What if we shifted our perspectives away from inconvenience and towards gratitude for the things and people that prompt all of these routines?

There are a jillion ways to love the Lord in the regular places of our lives. What if we joyfully folded our laundry as a service to our families, grateful that their little bums don't have to run around nakey? What if we delighted in our commute as a chance to listen to a sermon or reach out to a lonely BART neighbor? What if we were thankful for that boring, far away job because it keeps us afloat in the beautiful Bay Area? What if we looked up from our phones and tried talking to that grocery store checker or fellow shoppers as we waited in long lines? What if we shifted our perspectives away from inconvenience and towards gratitude for the things and people that prompt all of these routines? Grateful for the ability to work, to own, to clean, to parent, to connect, to give, to grieve.



What if we let God into the mundane? What if we asked Him to transform our understanding of all that we MUST do to all that we GET to do? What if serving God isn't about the mountaintops? What if it's all about the regular, simple moments of cheerfully setting our alarms, doing our sit-ups and vacuuming up Cheerios. What if we allowed the Father to speak to us as we walked our dogs and prepared for board meetings and took out the trash? He's everywhere, wanting to reign in our Gram-worthy successes, but also in our everyday grind. He's the God of At Home Mommy and Left the House Mommy. He knows you. He sees you. He's proud of you, whether you're killing it or sucking it up, famous or living in obscurity, scintillating or ordinary.
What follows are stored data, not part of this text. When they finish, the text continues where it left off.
theorem witness_RecordQueue :
  (∃ (who : Who) (w : Word) (s : State), MayOperate who PG_REC REC_SUB_CTL s ∧ w.getLsbD 31 = true ∧ 0x8000 ≤ getBits
      w 0 16 ∧ 24 ≤ s.dev.hw.rcd.queue.length) ∧
  (∃ (who : Who) (w : Word) (s : State), MayOperate who PG_REC REC_SUB_CTL s ∧ w.getLsbD 31 = true ∧ 0x8000 ≤ getBits
      w 0 16 ∧ s.dev.hw.rcd.queue.length < 24 ∧ s.dev.hw.recAonMode = false ∧ s.reg REC_SEQ ≠ 0xFFFFFFFF) ∧
  (∃ (who : Who) (w : Word) (s : State), MayOperate who PG_REC REC_SUB_CTL s ∧ w.getLsbD 31 = true ∧ getBits w 0 16 <
      0x8000) ∧
  (∃ (h : Machine.Hw), h.recAonMode = false ∧ h.nat REC_SEQ ≠ 0xFFFFFFFF ∧ 32 ≤ h.rcd.queue.length) ∧
  (∃ (h : Machine.Hw), h.recAonMode = false ∧ h.nat REC_SEQ ≠ 0xFFFFFFFF ∧ h.rcd.queue.length < 32) :=
  ⟨⟨(.agent 0), 0x80008000, (unit (fun h => (h |> fun h : Hw =>
      { h with rcd := { h.rcd with queue := (List.replicate 24 ⟨0, 0, 0, 0, false, 0, 0, false, false, false, []⟩) } }))),
      by decide +kernel⟩,
   ⟨(.agent 0), 0x80008000, up, by decide +kernel⟩,
   ⟨(.agent 0), 2147483648, up, by decide +kernel⟩,
   ⟨{ State.reset.dev.hw with rcd := { RecState.init with queue := List.replicate 32 ⟨0, 0, 0, 0, false, 0, 0, false, false, false, []⟩ } },
       by decide +kernel⟩,
   ⟨(fun h => h) up.dev.hw, by decide +kernel⟩⟩

theorem witness_RecorderWork :
  (∃ (s : State) (r : Machine.Record), s.dev.hw.rcd.loaded = true ∧ s.dev.hw.rcd.queue.head? = some r ∧
      s.dev.hw.recAonMode = false ∧ r.prot = false ∧ s.dev.hw.rcd.remap = [] ∧ (s.reg REC_HEAD_G).toNat < 239999) ∧
  (∃ (s : State), s.dev.hw.rcd.loaded = true ∧ s.dev.hw.recAonMode = false ∧ 0 ≤ diff32 s.dev.hw.rcd.genA
      s.dev.hw.rcd.genB) ∧
  (∃ (s : State), s.dev.hw.recAonMode = true) ∧
  (∃ (a : Fin 8) (s : State) (lo : Word), holderOf s.dev.hw.hdr.wrHold a.val REC_WALL_LO = some lo ∧ MayOperate
      (.agent a) PG_REC REC_WALL_HI s ∧ s.dev.hw.recAonMode = false ∧ s.dev.hw.rcd.queue.length < 31 ∧ s.reg REC_SEQ <
      0xFFFFFFF0#32) ∧
  (∃ (who : Who) (w : Word) (s : State), MayOperate who PG_REC REC_RD_IDX s ∧ getBits w 0 18 < 16384 ∧
      s.dev.hw.rcd.remap = []) ∧
  (∃ (who : Who) (w : Word) (s : State) (x : Nat × Nat), s.dev.hw.rcd.remap.head? = some x ∧ MayOperate who PG_REC
      REC_RD_IDX s ∧ x.1 = 16896 + getBits w 0 18 ∧ getBits w 18 1 = 0 ∧ x.2 < 262144) :=
  ⟨⟨(unit (fun h => (((h |> fun h : Hw => { h with rcd := { h.rcd with loaded := true } }) |> fun h : Hw =>
      { h with rcd := { h.rcd with remap := [] } }) |> fun h : Hw =>
      { h with rcd := { h.rcd with queue := [⟨0, 0, 0, 0, false, 0, 0, false, false, false, []⟩] } }))), (⟨0, 0, 0, 0,
      false, 0, 0, false, false, false, []⟩), by decide +kernel⟩,
   ⟨(unit (fun h => (h |> fun h : Hw => { h with rcd := { h.rcd with loaded := true } }))), by decide +kernel⟩,
   ⟨(unit (fun h => (h.wr REC_STAT_DEGRADED 1))), by decide +kernel⟩,
   ⟨0, (unit (fun h => (h |> fun h : Hw => { h with hdr := { h.hdr with wrHold := [⟨0, REC_WALL_LO, 5⟩] } }))), 5,
       by decide +kernel⟩,
   ⟨(.agent 0), 0, (unit (fun h => (h |> fun h : Hw => { h with rcd := { h.rcd with remap := [] } }))),
       by decide +kernel⟩,
   ⟨(.agent 0), 0, (unit (fun h => (h |> fun h : Hw => { h with rcd := { h.rcd with remap := [(16896, 7)] } }))),
       ((16896, 7)), by decide +kernel⟩⟩
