-- ==== Sys2Proof/Machine/Operands.lean ====
section
/-! DEFINITION. Operands: sequence arithmetic (spec/40_seq_arith.md), frame bytes and fields (30_encoding.md R96, R97), the
input ports of the tick (10_state.md R51), slots by id (20_memory.md R69, R70). -/

namespace Sys2Proof.Machine

/-! ### Sequence arithmetic -/

/-- R120: `dist(a, b) = (a - b) mod 4096`. -/
def seqDist (a b : Seq) : Seq := a - b

/-- R121: `inc(a) = (a + 1) mod 4096`. -/
def seqInc (a : Seq) : Seq := a + 1

/-- R122: `dec(a) = (a - 1) mod 4096`. -/
def seqDec (a : Seq) : Seq := a - 1

/-- R123: `oldeq(ref, i) = (dist(ref, i) <= 2048)`. -/
def seqOldeq (ref i : Seq) : Bool := decide ((seqDist ref i).toNat ≤ Config.half)

/-- R124: `precedes(x, y) = (x != y) and (dist(y, x) <= 2048)`. -/
def seqPrecedes (x y : Seq) : Bool := x != y && decide ((seqDist y x).toNat ≤ Config.half)

/-- R125: `win_open = (dist(nts, last_acked) < 2048)`. -/
def seqWinopen (nts lastAcked : Seq) : Bool := decide ((seqDist nts lastAcked).toNat < Config.half)

/-- R143, R101: the ids from `lo` to `hi` in sequence order, both included. -/
def seqRange (lo hi : Seq) : List Seq :=
  (List.range ((seqDist hi lo).toNat + 1)).map fun k => lo + BitVec.ofNat 12 k

/-! ### Bytes of a frame -/

/-- R10: `be32(v)`, most significant byte first. -/
def be32 (v : Crc) : List Byte :=
  [v.extractLsb' 24 8, v.extractLsb' 16 8, v.extractLsb' 8 8, v.extractLsb' 0 8]

/-- R10: `unbe32(s)` on a four-byte sequence. -/
def unbe32 (s : List Byte) : Crc :=
  s.getD 0 0 ++ s.getD 1 0 ++ s.getD 2 0 ++ s.getD 3 0

/-- R64, R96: header byte 0, `(4'b0000, id[11:8])`. -/
def hdrByte0 (id : Seq) : Byte := (0 : BitVec 4) ++ id.extractLsb' 8 4

/-- R64, R96: header byte 1, `id[7:0]`. -/
def hdrByte1 (id : Seq) : Byte := id.extractLsb' 0 8

/-- R64: the two header bytes. -/
def header (id : Seq) : List Byte := [hdrByte0 id, hdrByte1 id]

/-- R96: `FRAME(i, p, c)`. -/
def frameBytes (id : Seq) (payload : List Byte) (c : Crc) : List Byte :=
  header id ++ payload ++ be32 c

/-- D59: `CRC_T(s)`, the sum of the bytes of `s` modulo 2^32. -/
def toySum (bytes : List Byte) : Crc :=
  BitVec.ofNat 32 (bytes.foldl (fun n b => n + b.toNat) 0)

/-- R8: the parameter CRC. -/
def crcOf (kind : CrcKind) (bytes : List Byte) : Crc :=
  match kind with
  | .toySum => toySum bytes
  | .free k => Config.freeCrc k bytes

/-- R7: `MAX_FRAME = MAX_PAYLOAD + 6`. -/
def maxFrame (p : Params) : Nat := p.maxPayload + 6

/-- R97: `rx_id(f) = (f[0][3:0], f[1][7:0])`. -/
def rxId (f : List Byte) : Seq := (f.getD 0 0).extractLsb' 0 4 ++ f.getD 1 0

/-- R97: `rx_payload(f) = f[2 .. L-4)`. -/
def rxPayload (f : List Byte) : List Byte := (f.take (f.length - 4)).drop 2

/-- R97: `rx_trailer(f) = unbe32(f[L-4 .. L))`. -/
def rxTrailer (f : List Byte) : Crc := unbe32 (f.drop (f.length - 4))

/-- R97: `rx_covered(f) = f[0 .. L-4)`. -/
def rxCovered (f : List Byte) : List Byte := f.take (f.length - 4)

/-! ### The input ports of the tick -/

/-- The input line of this tick; when the list is used up, the idle line of R106 (DESIGN CHOICE, log entry 5). -/
def State.line (s : State) : Line := s.inputs.headD Line.idle

/-- R262: the link is up and `rst` is 0, so that the other rules of the spec apply in this tick. -/
def Line.live (l : Line) : Bool := l.linkUp && !l.rst

/-! ### Slots by id -/

/-- R36: the number of occupied slots. -/
def occCount (slots : List Slot) : Nat := slots.countP fun sl => sl.occ

/-- R70: `find(i)`, the number of the occupied slot that holds `i`.  DESIGN CHOICE (log entry 17): where two occupied slots hold
`i` it is the lowest of them.  R70 leaves the order of the scan open, no run reaches such a state (R38, R48 (c)), and U17 promises
nothing of it. -/
def find (slots : List Slot) (i : Seq) : Option Nat := slots.findIdx? fun sl => sl.occ && sl.id == i

/-- R69: the lowest slot with `occ = 0`. -/
def firstFree (slots : List Slot) : Option Nat := slots.findIdx? fun sl => !sl.occ

end Sys2Proof.Machine
end

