theorem State.Inv.pass_next_of_waiting (hr : s.cur.rcState = .replaying) (hb : s.cur.rpBusy = false) :
    s.liveRegs.PassOk s.par := by
  have hw : s.replayWaiting = true := by simp [State.replayWaiting, hr, hb]
  have hc : s.completes = false := by simp [State.completes, State.framing, hr]
  have hnts : s.liveRegs.nts = s.cur.nts := by simp [State.liveRegs, State.ntsNext, hc]
  have hs := passStart_of_replaying s hr
  have hres : s.frameResent = false := by simp [State.frameResent, State.resends, hb]
  rcases Nat.eq_zero_or_pos s.rbCount with he | he
  case inl =>
    have hs' : s.passStart = false := by simp [hs, he]
    refine passOk_idle ?_ ?_
    · simp [State.liveRegs, State.rpBusyKept, State.passSends, State.passBetween, he, hb]
    · simp [State.liveRegs, State.rpPassNext, State.passExits, hs', hw, State.rbEmpty, he]
  case inr =>
    have hx : s.passExits = false := by simp [State.passExits, State.rbEmpty, he.ne']
    have hrc : s.liveRegs.rcState = .replaying := by simp [State.liveRegs, State.rcStateNext, hx, hr]
    rcases Bool.eq_false_or_eq_true s.cur.rpPass with hp | hp
    case inr =>
      have hbt : s.passBetween = false := by simp [State.passBetween, hp]
      have hbusy : s.liveRegs.rpBusy = false := by simp [State.liveRegs, State.rpBusyKept, State.passSends, hbt, hb]
      rcases Bool.eq_false_or_eq_true s.passStart with hst | hst
      · refine passOk_between hbusy hrc ?_
        rw [hnts]
        simpa [State.liveRegs, State.rpIdNext, hst] using h.head_near
      · refine passOk_idle hbusy ?_
        simp [State.liveRegs, State.rpPassNext, State.passEnds, hbt, hx, hst, hp]
    case inl =>
      have hs' : s.passStart = false := by simp [hs, hp]
      have hbt : s.passBetween = true := by simp [State.passBetween, hw, hp, he]
      obtain ⟨-, hd⟩ := h.pass.2 hp
      by_cases hid : s.cur.rpId = s.cur.nts
      · refine passOk_idle ?_ ?_
        · simp [State.liveRegs, State.rpBusyKept, State.passSends, hid, hb]
        · simp [State.liveRegs, State.rpPassNext, State.passEnds, hs', hbt, hid]
      · cases hf : find s.cur.slots s.cur.rpId with
        | some k =>
          have hsend : s.passSends = true := by simp [State.passSends, hbt, hid, hf]
          have hskip : s.passSkips = false := by simp [State.passSkips, hf]
          have hends : s.passEnds = false := by simp [State.passEnds, hid]
          obtain ⟨hlo, hhi⟩ := h.cursorFrame_bounds (by rw [hf]; rfl)
          have hid' : s.liveRegs.rpId = s.cur.rpId := by simp [State.liveRegs, State.rpIdNext, hs', hres, hskip]
          refine passOk_busy ?_ hrc (by rw [hnts, hid']; exact hd) ?_ ?_ (by rw [hnts, hid']; exact hid)
          · simp [State.liveRegs, State.rpPassNext, hs', hx, hends, hp]
          · simp only [State.liveRegs, hsend, if_true]; omega
          · simpa only [State.liveRegs, hsend, if_true] using hhi
        | none =>
          have hskip : s.passSkips = true := by simp [State.passSkips, hbt, hid, hf]
          refine passOk_between ?_ hrc ?_
          · simp [State.liveRegs, State.rpBusyKept, State.passSends, hf, hb]
          · rw [hnts]
            simpa [State.liveRegs, State.rpIdNext, hs', hskip] using seqDist_seqInc_le _ _ _ hid hd

theorem State.Inv.pass_next : s.liveRegs.PassOk s.par := by
  cases hr : s.cur.rcState
  case idle => exact h.pass_next_of_idle hr
  case replaying =>
    rcases Bool.eq_false_or_eq_true s.cur.rpBusy with hb | hb
    · exact h.pass_next_of_busy hr hb
    · exact h.pass_next_of_waiting hr hb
He takes us to the mountain-top, but He never leaves us or forsakes us in the valley. Let's honor Him with the integrity of our devotion, moment by moment, because He's right there in the middle of our very regular, beautiful mundane. Panda Puffs and all.


7 Where can I go from your Spirit? Where can I flee from your presence? 8 If I go up to the heavens, you are there; if I make my bed in the depths, you are there.  9 If I rise on the wings of the dawn, if I settle on the far side of the sea, 10 even there your hand will guide me, your right hand will hold me fast.